◆ Prompt ◆
All that should come back is the lines of the data below from the one containing "refine h.2.imp (fun" to the one containing "e).symm ▸ h, trivial⟩", inclusive, exactly as they stand.

◆ Records from a data source ◆
===

-- ==== Sys2Proof/Laws/Memory.lean ====
section
/-! SUPPORT. Stored memory: what a read finds after a write, and that a write keeps the canonical form. -/

namespace Sys2Proof.Machine

theorem Memory.wf_nil : Memory.wf [] := by simp [Memory.wf]

/-- An address below every listed one reads as unlisted. -/
theorem Memory.read_of_lt {m : Memory} {a : Nat} (h : ∀ p ∈ m, a < p.1) : Memory.read m a = blankByte := by
  induction m with
  | nil => rfl
  | cons p t ih =>
    have hp := h p (by simp)
    rw [Memory.read, if_neg (by omega)]
    exact ih fun q hq => h q (List.mem_cons_of_mem _ hq)

theorem Memory.read_write_ne (m : Memory) (v : Byte) {a b : Nat} (h : b ≠ a) :
    (m.write a v).read b = m.read b := by
  induction m with
  | nil =>
    unfold Memory.write
    split
    · rfl
    · simp [Memory.read, Ne.symm h]
  | cons p t ih =>
    obtain ⟨k, w⟩ := p
    simp only [Memory.write]
    split
    · split
      · rfl
      · simp [Memory.read, Ne.symm h]
    · split
      · next e =>
        subst e
        split <;> simp [Memory.read, Ne.symm h]
      · simp only [Memory.read, ih]

theorem Memory.read_write_same {m : Memory} (hm : m.wf) (a : Nat) (v : Byte) : (m.write a v).read a = v := by
  induction m with
  | nil =>
    unfold Memory.write
    split
    · next e => simp [Memory.read, e]
    · simp [Memory.read]
  | cons p t ih =>
    obtain ⟨k, w⟩ := p
    obtain ⟨ho, hb⟩ := hm
    rw [List.pairwise_cons] at ho
    have ht : Memory.wf t := ⟨ho.2, fun q hq => hb q (List.mem_cons_of_mem _ hq)⟩
    simp only [Memory.write]
    split
    · next lt =>
      split
      · next e =>
        rw [Memory.read_of_lt, e]
        intro q hq
        rcases List.mem_cons.1 hq with rfl | hq
        · exact lt
        · exact Nat.lt_trans lt (ho.1 q hq)
      · simp [Memory.read]
    · split
      · next e =>
        subst e
        split
        · next e => rw [Memory.read_of_lt ho.1, e]
        · simp [Memory.read]
      · next ne =>
        rw [Memory.read, if_neg (Ne.symm ne)]
        exact ih ht

/-- The one law of a store: the address written reads the new byte, every other address what it did. -/
theorem Memory.read_write {m : Memory} (hm : m.wf) (a b : Nat) (v : Byte) :
    (m.write a v).read b = if b = a then v else m.read b := by
  split
  · next e => rw [e]; exact Memory.read_write_same hm a v
  · next ne => exact Memory.read_write_ne m v ne

theorem Memory.mem_write {m : Memory} {a : Nat} {v : Byte} {p : Host.Cell} (h : p ∈ m.write a v) :
    p ∈ m ∨ (p = (a, v) ∧ v ≠ blankByte) := by
  induction m with
  | nil =>
    unfold Memory.write at h
    split at h
    · simp at h
    · next ne => right; simp_all
  | cons q t ih =>
    obtain ⟨k, w⟩ := q
    simp only [Memory.write] at h
    split at h
    · split at h
      · exact .inl h
      · next ne => rcases List.mem_cons.1 h with rfl | h
                   · exact .inr ⟨rfl, ne⟩
                   · exact .inl h
    · split at h
      · split at h
        · exact .inl (List.mem_cons_of_mem _ h)
        · next ne => rcases List.mem_cons.1 h with rfl | h
                     · exact .inr ⟨rfl, ne⟩
                     · exact .inl (List.mem_cons_of_mem _ h)
      · rcases List.mem_cons.1 h with rfl | h
        · exact .inl (by simp)
        · rcases ih h with h | h
          · exact .inl (List.mem_cons_of_mem _ h)
          · exact .inr h

/-- A write keeps the canonical form. -/
theorem Memory.wf_write {m : Memory} (hm : m.wf) {a : Nat} (ha : a < 65536) (v : Byte) : (m.write a v).wf := by
  refine ⟨?_, fun p hp => ?_⟩
  · obtain ⟨ho, -⟩ := hm
    induction m with
    | nil => unfold Memory.write; split <;> simp
    | cons q t ih =>
      obtain ⟨k, w⟩ := q
      rw [List.pairwise_cons] at ho
      simp only [Memory.write]
      split
      · next lt =>
        split
        · exact List.pairwise_cons.2 ho
        · refine List.pairwise_cons.2 ⟨fun q hq => ?_, List.pairwise_cons.2 ho⟩
          rcases List.mem_cons.1 hq with rfl | hq
          · exact lt
          · exact Nat.lt_trans lt (ho.1 q hq)
      · split
        · next e =>
          subst e
          split
          · exact ho.2
          · exact List.pairwise_cons.2 ho
        · refine List.pairwise_cons.2 ⟨fun q hq => ?_, ih ho.2⟩
          rcases Memory.mem_write hq with hq | ⟨rfl, -⟩
          · exact ho.1 q hq
          · show k < a
            omega
  · rcases Memory.mem_write hp with h | ⟨rfl, ne⟩
    · exact hm.2 p h
    · exact ⟨ne, ha⟩

/-- Two memories in canonical form that read the same everywhere are equal. -/
theorem Memory.ext_read {m n : Memory} (hm : m.wf) (hn : n.wf) (h : ∀ a, m.read a = n.read a) : m = n := by
  induction m generalizing n with
  | nil =>
    cases n with
    | nil => rfl
    | cons p t =>
      have := h p.1
      simp only [Memory.read, if_true] at this
      exact absurd this.symm (hn.2 p (by simp)).1
  | cons p t ih =>
    have hpt := List.pairwise_cons.1 hm.1
    have wt : Memory.wf t := ⟨hpt.2, fun q hq => hm.2 q (List.mem_cons_of_mem _ hq)⟩
    cases n with
    | nil =>
      have := h p.1
      simp only [Memory.read, if_true] at this
      exact absurd this (hm.2 p (by simp)).1
    | cons q u =>
      have hqu := List.pairwise_cons.1 hn.1
      have wu : Memory.wf u := ⟨hqu.2, fun r hr => hn.2 r (List.mem_cons_of_mem _ hr)⟩
      have low : ∀ {r : Host.Cell} {l : Memory}, (∀ x ∈ l, r.1 < x.1) → Memory.read l r.1 = blankByte :=
        fun hl => Memory.read_of_lt hl
      have key : p.1 = q.1 := by
        rcases Nat.lt_trichotomy p.1 q.1 with lt | e | gt
        · exfalso
          have e := h p.1
          rw [Memory.read, if_pos rfl, Memory.read, if_neg (by omega)] at e
          rw [Memory.read_of_lt fun x hx => Nat.lt_trans lt (hqu.1 x hx)] at e
          exact (hm.2 p (by simp)).1 e
        · exact e
        · exfalso
          have e := h q.1
          rw [Memory.read, if_neg (by omega), Memory.read, if_pos rfl] at e
          rw [Memory.read_of_lt fun x hx => Nat.lt_trans gt (hpt.1 x hx)] at e
          exact (hn.2 q (by simp)).1 e.symm
      have val : p.2 = q.2 := by
        have e := h p.1
        rw [Memory.read, if_pos rfl, Memory.read, if_pos key.symm] at e
        exact e
      have tail : t = u := by
        apply ih wt wu
        intro a
        by_cases e : a = p.1
        · rw [e, low hpt.1, key, low hqu.1]
        · have := h a
          rwa [Memory.read, if_neg (Ne.symm e), Memory.read, if_neg (by rw [← key]; exact Ne.symm e)] at this
      rw [tail, Prod.ext key val]

/-! ### The machine's store -/

@[simp] theorem State.store_mem (s : State) (a : Word) (v : Byte) : (s.store a v).mem = s.mem.write a.toNat v := rfl

theorem State.stored_store {s : State} (h : s.mem.wf) (a b : Word) (v : Byte) :
    (s.store a v).stored b = if b = a then v else s.stored b := by
  rw [State.stored, State.store_mem, Memory.read_write h]
  simp only [BitVec.toNat_inj]
  rfl

theorem State.stored_store_ne (s : State) {a b : Word} (v : Byte) (h : b ≠ a) :
    (s.store a v).stored b = s.stored b :=
  Memory.read_write_ne s.mem v fun e => h (BitVec.eq_of_toNat_eq e)

theorem State.wf_store {s : State} (h : s.mem.wf) (a : Word) (v : Byte) : (s.store a v).mem.wf :=
  Memory.wf_write h a.isLt v

end Sys2Proof.Machine
end

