/-! Every field pull8 leaves alone. -/

@[simp] theorem pull8_a (s : State) : (pull8 s).2.a = s.a := by rw [pull8_frame]
@[simp] theorem pull8_b (s : State) : (pull8 s).2.b = s.b := by rw [pull8_frame]
@[simp] theorem pull8_x (s : State) : (pull8 s).2.x = s.x := by rw [pull8_frame]
@[simp] theorem pull8_y (s : State) : (pull8 s).2.y = s.y := by rw [pull8_frame]
@[simp] theorem pull8_pc (s : State) : (pull8 s).2.pc = s.pc := by rw [pull8_frame]
@[simp] theorem pull8_ccr (s : State) : (pull8 s).2.ccr = s.ccr := by rw [pull8_frame]
@[simp] theorem pull8_mem (s : State) : (pull8 s).2.mem = s.mem := by rw [pull8_frame]
@[simp] theorem pull8_run (s : State) : (pull8 s).2.run = s.run := by rw [pull8_frame]
@[simp] theorem pull8_irqInhibit (s : State) : (pull8 s).2.irqInhibit = s.irqInhibit := by rw [pull8_frame]
@[simp] theorem pull8_lines (s : State) : (pull8 s).2.lines = s.lines := by rw [pull8_frame]
@[simp] theorem pull8_resets (s : State) : (pull8 s).2.resets = s.resets := by rw [pull8_frame]
@[simp] theorem pull8_cfg (s : State) : (pull8 s).2.cfg = s.cfg := by rw [pull8_frame]
@[simp] theorem pull8_script (s : State) : (pull8 s).2.script = s.script := by rw [pull8_frame]

@[simp] theorem pull8_sp (s : State) : (pull8 s).2.sp = s.sp + 1 := by rw [pull8_frame]

@[simp] theorem pull8_flag (s : State) (f : Flag) : (pull8 s).2.flag f = s.flag f := by
  rw [State.flag, pull8_ccr]; rfl

@[simp] theorem pull8_stored (s : State) (k : Word) : (pull8 s).2.stored k = s.stored k := by
  rw [State.stored, pull8_mem]; rfl

theorem pull8_ram {s : State} (h : kindAt s.cfg (s.sp + 1) = .ram) :
    pull8 s = (s.stored (s.sp + 1), s.setSp (s.sp + 1)) :=
  memRead_ram (s := s.setSp (s.sp + 1)) h

theorem push16_frame (v : Word) (s : State) :
    push16 v s =
      { s with
        sp := s.sp - 2, mem := (push16 v s).mem, io := (push16 v s).io, events := (push16 v s).events,
        draws := (push16 v s).draws, busScript := (push16 v s).busScript } := by
  unfold push16
  rw [push8_frame (hi v), push8_frame (lo v)]
  have e : s.sp - 1 - 1 = s.sp - 2 := by bv_omega
  simp only [e]

/-! Every field push16 leaves alone. -/

@[simp] theorem push16_a (v : Word) (s : State) : (push16 v s).a = s.a := by rw [push16_frame]
@[simp] theorem push16_b (v : Word) (s : State) : (push16 v s).b = s.b := by rw [push16_frame]
@[simp] theorem push16_x (v : Word) (s : State) : (push16 v s).x = s.x := by rw [push16_frame]
@[simp] theorem push16_y (v : Word) (s : State) : (push16 v s).y = s.y := by rw [push16_frame]
@[simp] theorem push16_pc (v : Word) (s : State) : (push16 v s).pc = s.pc := by rw [push16_frame]
@[simp] theorem push16_ccr (v : Word) (s : State) : (push16 v s).ccr = s.ccr := by rw [push16_frame]
@[simp] theorem push16_run (v : Word) (s : State) : (push16 v s).run = s.run := by rw [push16_frame]
@[simp] theorem push16_irqInhibit (v : Word) (s : State) : (push16 v s).irqInhibit = s.irqInhibit := by rw [push16_frame]
@[simp] theorem push16_lines (v : Word) (s : State) : (push16 v s).lines = s.lines := by rw [push16_frame]
@[simp] theorem push16_resets (v : Word) (s : State) : (push16 v s).resets = s.resets := by rw [push16_frame]
@[simp] theorem push16_cfg (v : Word) (s : State) : (push16 v s).cfg = s.cfg := by rw [push16_frame]
@[simp] theorem push16_script (v : Word) (s : State) : (push16 v s).script = s.script := by rw [push16_frame]

@[simp] theorem push16_sp (v : Word) (s : State) : (push16 v s).sp = s.sp - 2 := by rw [push16_frame]
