-- ==== Sys2Proof/Laws/Safety.lean ====
section
/-! SUPPORT. When a waiting or a stopped machine is asleep, and that it stays so while the environment asserts nothing
further (70_reset_and_hazards.md R510 (b)). -/

namespace Sys2Proof.Machine

theorem topReset_none {s : State} : topReset s = none ↔ ∀ c, c ∉ s.resets := by
  unfold topReset
  rw [List.find?_eq_none]
  refine ⟨fun h c hc => h c (by cases c <;> decide) (decide_eq_true hc), fun h c _ => by simpa using h c⟩

/-- No request would end a wait (48_t_w_x.md R432). -/
theorem selectUninhibited_none {s : State} :
    selectUninhibited s = none ↔
      ¬(Line.xirq ∈ s.lines ∧ s.flag .x = false) ∧
        (s.flag .i = true ∨ ∀ m ∈ priorityOrder s.cfg.promotedSource, requested s m = false) := by
  unfold selectUninhibited xirqRequested topMaskable
  by_cases hx : Line.xirq ∈ s.lines <;> cases s.flag .x <;> cases s.flag .i <;> simp [hx]

theorem waitStep_eq {s : State} (h : s.run = .waiting) : waitStep s = s ↔ selectUninhibited s = none := by
  unfold waitStep
  split
  · rename_i src e
    rw [e]
    exact ⟨fun k => absurd (congrArg State.run k) (by rw [trapEntry_run, h]; decide), fun k => by cases k⟩
  · rename_i e
    exact ⟨fun _ => e, fun _ => rfl⟩

theorem stopStep_eq {s : State} (h : s.run = .stopped) :
    stopStep s = s ↔ Line.xirq ∉ s.lines ∧ (requested s .irq = false ∨ s.flag .i = true) := by
  have wakes : ∀ t : State, t.run = .running → t ≠ s := fun t k e => by rw [← e, k] at h; cases h
  unfold stopStep xirqRequested
  by_cases hx : Line.xirq ∈ s.lines
  · rw [if_pos (decide_eq_true hx)]
    refine ⟨fun k => absurd k (wakes _ ?_), fun k => absurd hx k.1⟩
    split <;> rfl
  · rw [if_neg (by simpa using hx)]
    cases hr : requested s .irq <;> cases hi : s.flag .i <;> simp [hx]
    exact wakes _ rfl

/-- What asleep means: no reset is asserted, and nothing requested ends the wait or the stop. -/
theorem asleep_iff {s : State} :
    asleep s ↔ (∀ c, c ∉ s.resets) ∧
      (s.run = .waiting ∧ selectUninhibited s = none ∨
        s.run = .stopped ∧ Line.xirq ∉ s.lines ∧ (requested s .irq = false ∨ s.flag .i = true)) := by
  unfold asleep cpuStep
  rw [← topReset_none]
  cases hc : topReset s with
  | some c =>
    refine ⟨fun ⟨h, k⟩ => ?_, fun h => by cases h.1⟩
    have run : (resetSequence c s).run = s.run := congrArg State.run (Host.Outcome.next.inj k)
    rw [resetSequence_eq, State.setPc_run, memRead16_run, resetBase_run] at run
    rcases h with h | h <;> rw [h] at run <;> cases run
  | none =>
    cases h : s.run with
    | waiting => simp [← waitStep_eq h]
    | stopped => simp [← stopStep_eq h]
    | running => simp
    | hung => simp

/-- A machine asleep stays asleep at a boundary where nothing further is asserted. -/
theorem asleep_envTurn {s : State} (h : asleep s) (q : assertsNothing s (envTurn s)) : asleep (envTurn s) := by
  obtain ⟨hm, hx, hr⟩ := q
  rw [asleep_iff] at h ⊢
  have flag : ∀ f, (envTurn s).flag f = s.flag f := fun f => by rw [State.flag, envTurn_ccr]; rfl
  have off : ∀ m, requested s m = false → requested (envTurn s) m = false := fun m k => by
    cases e : requested (envTurn s) m
    · rfl
    · rw [hm m e] at k; cases k
  refine ⟨fun c k => h.1 c (hr c k), ?_⟩
  rw [envTurn_run]
  refine h.2.imp (fun k => ⟨k.1, ?_⟩) (fun k => ⟨k.1, fun e => k.2.1 (hx e), ?_⟩)
  · have w := selectUninhibited_none.1 k.2
    rw [selectUninhibited_none, flag, flag, envTurn_cfg]
    exact ⟨fun e => w.1 ⟨hx e.1, e.2⟩, w.2.imp id (fun n m i => off m (n m i))⟩
  · rw [flag]
    exact k.2.2.imp (off _) id

/-- The environment's turn takes the first entry of the script. -/
theorem envTurn_script (s : State) : (envTurn s).script = s.script.tail := by
  unfold envTurn
  split
  · rename_i e; rw [e]; rfl
  · rename_i e; rw [applyEvents_frame, e]; rfl

/-- R510 (b): a machine asleep in an environment that asserts nothing further takes the environment's turn and no more, and
is so still. -/
theorem asleep_stays {s : State} (h : asleep s) (q : quiet s) :
    step s = .next (envTurn s) ∧ asleep (envTurn s) ∧ quiet (envTurn s) := by
  have k : asleep (envTurn s) ∧ quiet (envTurn s) := by
    unfold quiet at q ⊢
    rw [envTurn_script]
    cases e : s.script with
    | nil => exact ⟨(envTurn_nil e).symm ▸ h, trivial⟩
    | cons es rest => rw [e] at q; exact ⟨asleep_envTurn h q.1, q.2⟩
  exact ⟨k.1.2, k⟩

end Sys2Proof.Machine
end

===

◆ Reply ◆
  refine h.2.imp (fun k => ⟨k.1, ?_⟩) (fun k => ⟨k.1, fun e => k.2.1 (hx e), ?_⟩)
  · have w := selectUninhibited_none.1 k.2
    rw [selectUninhibited_none, flag, flag, envTurn_cfg]
    exact ⟨fun e => w.1 ⟨hx e.1, e.2⟩, w.2.imp id (fun n m i => off m (n m i))⟩
  · rw [flag]
    exact k.2.2.imp (off _) id

/-- The environment's turn takes the first entry of the script. -/
theorem envTurn_script (s : State) : (envTurn s).script = s.script.tail := by
  unfold envTurn
  split
  · rename_i e; rw [e]; rfl
  · rename_i e; rw [applyEvents_frame, e]; rfl

/-- R510 (b): a machine asleep in an environment that asserts nothing further takes the environment's turn and no more, and
is so still. -/
theorem asleep_stays {s : State} (h : asleep s) (q : quiet s) :
    step s = .next (envTurn s) ∧ asleep (envTurn s) ∧ quiet (envTurn s) := by
  have k : asleep (envTurn s) ∧ quiet (envTurn s) := by
    unfold quiet at q ⊢
    rw [envTurn_script]
    cases e : s.script with
    | nil => exact ⟨(envTurn_nil e).symm ▸ h, trivial⟩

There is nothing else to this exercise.